What a tough year, 2020. There were bushfires. There’s COVID. There’s the recession. The overall tone of the year is bleak, with only patience and perseverance driving most of us through one distress after another. As I reach the precipice that is 2021, I’m reminded of what made the past year so much more than what I felt through it all.
For a long time, I valued authorship — credit to self over contribution to the zeitgeist.
As a photographer, the camera is my tool of communication. It’s my means for self-expression, a way for me to carve my individuality.
For years, I thought my work; therefore, my self-expression was mine. My voice has been hidden behind years of built-up adolescent angst and overlooked psychological pitfalls that I used photography to prove to the world and myself that I have a purpose. But because of this, I failed to realise that I was actually holding myself back.
If this year has taught me anything, it is that nothing lasts. With the current state of our society and the world in general, what we all knew as truth is now challenged by a “new normal.” Whilst some are able to navigate this time more comfortably, I recognise there are others who don’t have it as easy.
As I revel in what has gotten me, my firm and the people around me to where we are today, I have come to realise something painfully humbling: That my personal mark is but a footnote and the only way I’m going to let any remnants of who I am live beyond me is if I let go of my ownership. It is how I approach work in our firm, and how our team works together to produce quality results.
Watching many of my peers, my heroes, my mentees and myself confuse plagiarism with interpretation, extortion with collaboration, and art with content, I find that many of us have lost our way in the creative field.
We’ve become so caught up with owning that we’ve forgotten the real reason we do what we do in the first place: to share a part of ourselves in our work and share in others’ work.

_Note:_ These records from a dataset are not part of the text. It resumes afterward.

/-- R189 to R198: a launch reads its record, and not while a store to it is half performed: a refused one completes with the code of the first
check that fails, one that SINGLE holds back is set aside and taken anew once no instance from its address lives, and otherwise it enters the pending
set of its home die, or is kept until there is room. The home is the channel of HBM that AFFINITY names, or else the launching context's cluster. A
record whose WAITs hold takes the core with room that is nearest its home cluster, and after its wait the first of the other dies; one that can be
placed and that nothing goes before starts its contexts with the record's values and with its tiles zero; levels rise to 3. The model's choices here: log
entry 16, that nothing is in the core's L1 after a placement; log entry 38; log entry 85, that a level rises and the wait for the home die ends whenever
the step is asked for; log entry 121, the die whose TLB translates AFFINITY; log entry 129, that a tile which a command of a killed context still uses
is not free; log entry 136, that the snapshot of a record on a host page never ends in an error. -/
def Obligations.LaunchesAndPlacement : Prop :=
  (∀ (s : State) (c : ECmd) (hf : Bool) (h : Handle) (a : Nat) (arg : W64) (again : Bool) (snap : Option (List Byte)), s.findE c.id = some c →
    c.op = .launch hf h a arg again snap → (again = false → c.stage = .started) →
    let key := launchKey c.ctx hf h a
    let enters (r : List Byte) : Host.Outcome State Fault Refusal :=
      let home := s.homeOf c.ctx r
      .next { home.2.passE c with pendings := home.2.pendings ++ [⟨home.2.next, c.tok, home.1, r, key, arg, recPrio r, false⟩]
                                  next := home.2.next + 1 }
    let room (r : List Byte) : Prop :=
      let home := s.homeOf c.ctx r
      (home.2.pendings.filter fun p => p.home / 32 == home.1 / 32).length < Config.pendingMax
    ((again = true ∨ snap = none) → (hf = true → h.tgt ≠ 1) → (again = true → s.liveFrom key = false) →
      let takes := if again then exec (.singleResnapshot c.id) s else exec (.launchSnapshot c.id) s
      let r := if hf then h.read s.mem a 128 else readCells s.mem (spadKey (clusterOf c.ctx) a) 128
      let code := s.refusal r c.tenant (s.ctx c.ctx).stream
      let field (o n : Nat) : Nat := leNat ((r.drop o).take n)
      let ref (i : Nat) : Nat := field (40 + 8 * i) 8
      let on (i : Nat) : Prop := (ref i).testBit 15 = true
      let wrongCode : Prop := field 0 8 % 16 ≠ 0 ∨ 2 ^ 52 ≤ field 0 8
      let wrongLimit : Prop :=
        field 16 4 % 256 ≠ 0 ∨ 2 ^ 23 ≤ field 16 4 ∨ field 20 4 % 256 ≠ 0 ∨ 0x600000 < field 16 4 + field 20 4 ∨ 31 < field 24 1 ∨ 32 < field 25 1 ∨
          32 < field 24 1 + field 25 1 ∨ field 26 1 = 0 ∨ 4 < field 26 1 ∨ 1023 < field 28 2 ∨ field 27 1 / 4 % 16 ≠ 0
      let stream : Prop := (s.ctx c.ctx).stream = true
      let wrongTenant : Prop := field 30 2 ≠ c.tenant.toNat ∧ ¬ stream
      let wrongRef : Prop := ∃ i < 4, (on i ∧ 23 < ref i / 2 ^ 8 % 32) ∨ (¬ on i ∧ ref i ≠ 0)
      let notOwn : Prop := ¬ stream ∧ ∃ i < 4, on i ∧ (s.semTen.find? fun p => p.1 == ref i / 2 ^ 8 % 128).map Prod.snd ≠ some (BitVec.ofNat 16 (field 30 2))
      s.recordTorn c hf h a = false →
      (code ≠ 0 → takes = .next (s.dropE c code)) ∧
      (wrongCode → code = 1) ∧ (¬ wrongCode → wrongLimit → code = 2) ∧ (¬ wrongCode → ¬ wrongLimit → wrongTenant → code = 3) ∧
      (¬ wrongCode → ¬ wrongLimit → ¬ wrongTenant →
        (wrongRef → code = 4) ∧ (¬ wrongRef → notOwn → code = 6) ∧ (¬ wrongRef → ¬ notOwn → code = 0)) ∧
      (code = 0 → recSingle r = true → s.liveFrom key = true → takes = .next (s.putE { c with op := .launch hf h a arg true none })) ∧
      (code = 0 → (recSingle r = true → s.liveFrom key = false) →
        (room r → takes = enters r) ∧ (¬ room r → takes = .next (s.putE { c with op := .launch hf h a arg false (some r) })))) ∧
    (again = false → snap = none → s.recordTorn c hf h a = true → ∃ f, exec (.launchSnapshot c.id) s = .fault f) ∧
    (∀ r, again = false → snap = some r → room r → exec (.launchSnapshot c.id) s = enters r)) ∧
  (∀ (s : State) (c : Nat) (r : List Byte),
    let a := leNat ((r.drop 8).take 8)
    let tenant : BitVec 16 := BitVec.ofNat 16 (leNat ((r.drop 30).take 2))
    (a = 0 → s.homeOf c r = (clusterOf c, s)) ∧
    (a ≠ 0 → ∀ t, s.translate (dieOf c) tenant a = (none, t) → s.homeOf c r = (clusterOf c, t)) ∧
    (a ≠ 0 → ∀ h t, s.translate (dieOf c) tenant a = (some h, t) →
      let pa := h.ppn.toNat * 65536 + a % pageBytes h.size
      let stack := pa / 2 ^ 36 % 16
      (h.tgt ≠ 0 → s.homeOf c r = (clusterOf c, t)) ∧
      (h.tgt = 0 → s.homeOf c r = (stack / 3 * 32 + (8 * (stack % 3) + pa / 2 ^ 12 % 32 % 8), t)))) ∧
  (∀ (s : State) (p : Pending),
    let die := p.home / 32
    let r := p.record
    let ref (i : Nat) : Nat := leNat ((r.drop (40 + 8 * i)).take 8)
    let holds : Prop := ∀ i < 2, (ref i).testBit 15 = true → (BitVec.ofNat 48 (ref i / 2 ^ 16)).toInt ≤ (s.sem (ref i % 2 ^ 15)).toInt
    let cluster (core : Nat) : Nat := core / 8 % 32
    let far (core : Nat) : Nat := clusterGap (cluster core) (p.home % 32)
    let atHome (core : Nat) : Prop := core / 256 = die ∧ cluster core < 24 ∧ s.hasRoom core r
    let away (core : Nat) : Prop := core / 256 < 4 ∧ core / 256 ≠ die ∧ cluster core < 24 ∧ s.hasRoom core r
    let room := if (s.homeRoom p).isSome then s.homeRoom p else if p.anyDie then s.awayRoom p else none
    (s.waitsHold r = true ↔ holds) ∧
    (p.home % 32 < 24 → die < 4 → ∀ core cs,
      (s.homeRoom p = some (core, cs) ↔ atHome core ∧ cs = (s.idle core).take (recCtxs r) ∧
        ∀ d, atHome d → far core < far d ∨ (far core = far d ∧ core ≤ d)) ∧
      (s.awayRoom p = some (core, cs) ↔ away core ∧ cs = (s.idle core).take (recCtxs r) ∧
        ∀ d, away d → dieGap (core / 256) die < dieGap (d / 256) die ∨ (dieGap (core / 256) die = dieGap (d / 256) die ∧ core ≤ d))) ∧
    (¬ holds → s.placeFor p = (none, s)) ∧ (holds → room = none → s.placeFor p = (none, s)) ∧
    (∀ core cs, holds → room = some (core, cs) →
      (recSlots r = 0 → s.placeFor p = (some (.on core cs []), s)) ∧
      (∀ t, s.slotsOf (core / 256) r = (some none, t) → s.placeFor p = (some .drop, t)) ∧
      (∀ es t, s.slotsOf (core / 256) r = (some (some es), t) →
        s.placeFor p = if ∃ e ∈ es, ∃ q ∈ t.slots, q.1 = e.1 then (none, t) else (some (.on core cs es), t)))) ∧
  (∀ (s : State) (p : Pending), s.pendings.find? (fun x => x.id == p.id) = some p →
    let places := exec (.instancePlacement p.id) s
    (s.recordBefore p = false → s.imageBefore (p.home / 32) p.level = false →
      (∀ t, s.placeFor p = (some .drop, t) → places = .next ({ t with pendings := t.pendings.filter fun x => x.id != p.id }.finishTok p.tok 21)) ∧
      (∀ core cs es t, s.placeFor p = (some (.on core cs es), t) → cs.Nodup → s.Inv →
        let r := p.record
        ∃ u, places = .next u ∧ (∀ x ∈ u.pendings, x.id ≠ p.id) ∧
          (∃ i ∈ u.insts, i.id = t.next ∧ i.tok = p.tok ∧ i.core = core ∧ i.ctxs = cs ∧ i.ended = []) ∧
          (∀ k, tileKey core (recAcb r) ≤ k → k < tileKey core (recAcb r) + 4096 * recAcn r → cellAt u.tiles k = 0) ∧
          (∀ l ∈ u.lines, l.1 ≠ core) ∧
          (∀ j c, cs[j]? = some c →
            let k := u.ctx c
            k.run = .running ∧ k.pc = BitVec.ofNat 64 (recCode r) ∧ k.regs.rx 1 = ⟨BitVec.ofNat 64 j, false⟩ ∧
            k.regs.rx 2 = ⟨BitVec.ofNat 64 (recCtxs r), false⟩ ∧ k.regs.rx 3 = ⟨p.arg, false⟩ ∧
            (∀ m < 7, vget k.regs.y (m + 1) Reg.zero = ⟨BitVec.ofNat 64 (leNat ((r.drop (72 + 8 * m)).take 8)), false⟩) ∧
            k.sr.slack = BitVec.ofNat 64 (recSlack r) ∧ k.sr.tenant = BitVec.ofNat 16 (recTenant r) ∧ k.spBase = recBase r ∧
            k.spSize = recSize r ∧ k.acb = recAcb r ∧ k.acn = recAcn r))) ∧
    (p.level < 3 →
      exec (.pendingLevelAging p.id) s =
        .next { s with pendings := s.pendings.map fun x => if x.id = p.id then { x with level := x.level + 1 } else x }) ∧
    (p.anyDie = false → s.waitsHold p.record = true → s.homeRoom p = none →
      exec (.crossDieWaitExpiry p.id) s =
        .next { s with pendings := s.pendings.map fun x => if x.id = p.id then { x with anyDie := true } else x }))

/-- R199, R200, R220, R342 to R344, R391: a retired context whose commands and stores are done becomes free, an instance whose contexts have all ended
completes its launch and adds its SIGs, an instance that is to stop is saved once it is quiet, with its bytes, tags and tiles, and comes back
with them where there is room, and an invalidation is acknowledged once its accesses are settled. The model's choices here: log entries 44, 52, 54
and 55; log entry 146, which commands a save waits for; log entries 145 and 149, how a saved walk starts again and in what order images
resume; log entry 88, that a part ends with its results that have not arrived dropped, words for a FIFO excepted. -/
def Obligations.InstancesEnd : Prop :=
  (∀ (s : State) (c : Nat) (ks : List (Option Nat)), (s.ctx c).retiring = some ks →
    ((s.ctx c).task = none → exec (.contextPartEnd c) s = .next (s.setCtx c { s.ctx c with retiring := none })) ∧
    (∀ i j x, (s.ctx c).task = some (i, j) → s.insts.find? (fun y => y.id == i) = some x → (∀ t ∈ ks, s.tokDone t = true) →
      (s.ctx c).stores = [] → (s.ctx c).due = none → (∀ m ∈ s.mcmds, m.ctx ≠ c) → (∀ e ∈ s.ecmds, e.ctx ≠ c) →
      (∀ w ∈ s.walks, w.ctx ≠ c) →
      (∀ f ∈ (s.ctx c).flight, f.arrived = false → f.again = false → ∀ q n ord slot v, f.res ≠ .f q n ord slot v) →
      ∃ t, exec (.contextPartEnd c) s = .next t ∧ t.ctx c = Ctx.reset ∧ (∀ d, d ≠ c → t.ctx d = s.ctx d) ∧ t.mem = s.mem ∧
        (∀ p ∈ t.claims, p.2.1 ≠ c) ∧ (∃ y ∈ t.insts, y.id = i ∧ (x.ended.map Prod.fst) ++ [j] = y.ended.map Prod.fst))) ∧
  (∀ (s : State) (i : Inst), s.insts.find? (fun y => y.id == i.id) = some i → i.ctxs.length ≤ i.ended.length →
    ∃ t, exec (.instanceEnd i.id) s = .next t ∧ (∀ y ∈ t.insts, y.id ≠ i.id) ∧ (∀ p ∈ t.slots, p.2.2 ≠ i.id) ∧
      t.tokDone (some i.tok) = true ∧
      (∀ o, alGet s.toks i.tok = some ⟨o, none⟩ → (∀ e ∈ s.ecmds, e.tok ≠ i.tok) → t.tokCode (some i.tok) = 0) ∧
      (s.Inv → refOn (recRef i.record 3) = false →
        ∀ ref, t.sem ref =
          if refOn (recRef i.record 2) = true ∧ ref = recRef i.record 2 % 2 ^ 15 then
            s.sem ref + ((BitVec.ofNat 48 (recRef i.record 2 / 2 ^ 16)).signExtend 64)
          else s.sem ref)) ∧
  (∀ (s : State) (v : Inval), s.invals.find? (fun x => x.id == v.id) = some v → s.settledFor v.tenant v.va v.len = true →
    exec (.invalidationAck v.id) s = .next ({ s with invals := s.invals.filter fun x => x.id != v.id }.putStatus v.rq 0)) ∧
  (∀ (s : State) (i : Inst), s.insts.find? (fun y => y.id == i.id) = some i → i.stopping = true → (∀ c ∈ i.live ++ i.ended.map Prod.snd, s.quiet c = true) →
    (∀ c ∈ i.ctxs, c < 4096) →
    let r := i.record
    ∃ t m, exec (.preemptSave i.id) s = .next t ∧ t.images = s.images ++ [m] ∧ (∀ y ∈ t.insts, y.id ≠ i.id) ∧
      (∀ c ∈ i.live, t.ctx c = Ctx.reset) ∧ m.core = i.core ∧ m.level = i.level ∧ m.resuming = false ∧
      m.bytes = readCells s.mem (spadKey (i.core / 8) (recBase r)) (recSize r) ∧
      m.tags = readCells s.tags (spadKey (i.core / 8) (recBase r)) (recSize r) ∧
      m.tiles = readCells s.tiles (tileKey i.core (recAcb r)) (4096 * recAcn r)) ∧
  (∀ (s : State) (m : Image) (core : Nat) (cs : List Nat), s.images.find? (fun y => y.inst.id == m.inst.id) = some m → m.resuming = true →
    s.imageRoom m = some (core, cs) →
    (∀ x ∈ s.images, x.resuming = true → x.core / 256 = m.core / 256 →
      (m.level < x.level ∨ (x.level = m.level ∧ x.inst.id < m.inst.id)) → s.imageRoom x = none) →
    (∀ x ∈ s.pendings, x.home / 32 = m.core / 256 → m.level < x.level → (s.placeFor x).1 = none) → s.Inv →
    ∃ t, exec (.resumePlacement m.inst.id) s = .next t ∧ (∀ y ∈ t.images, y.inst.id ≠ m.inst.id) ∧
      (∃ y ∈ t.insts, y.id = m.inst.id ∧ y.core = core) ∧
      readCells t.mem (spadKey (core / 8) (recBase m.inst.record)) m.bytes.length = m.bytes ∧
      readCells t.tags (spadKey (core / 8) (recBase m.inst.record)) m.tags.length = m.tags ∧
      readCells t.tiles (tileKey core (recAcb m.inst.record)) m.tiles.length = m.tiles)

What’s the use of making our own mark when we hold it back from living on? For our work to grow beyond us, it must be interpreted, destroyed, bastardised, revised and plagiarised. It must be used. It can’t live in our archives with a watermark or remain stagnant on our feeds in a post from five years ago.
As hard as I found this realisation to be, I’ve concluded that I am not just my work and my work isn’t all mine. If I genuinely wanted to make sense of what I do and give weight to it, I’d have to learn to let it go.
As we leave behind the growing pains we all experienced this past year, 2021 is the perfect time to do so. With a renewed openness to go beyond what we consider our own, let’s take it as an opportunity to focus not on competition but collaboration. When we work together with creatives whose work is different from ours, we are bound to discover knowledge that pushes our boundaries and propels us forward. Competition is not a destroyer of things, but an enabler of growth. It’s not about us as creatives, it’s about our impact.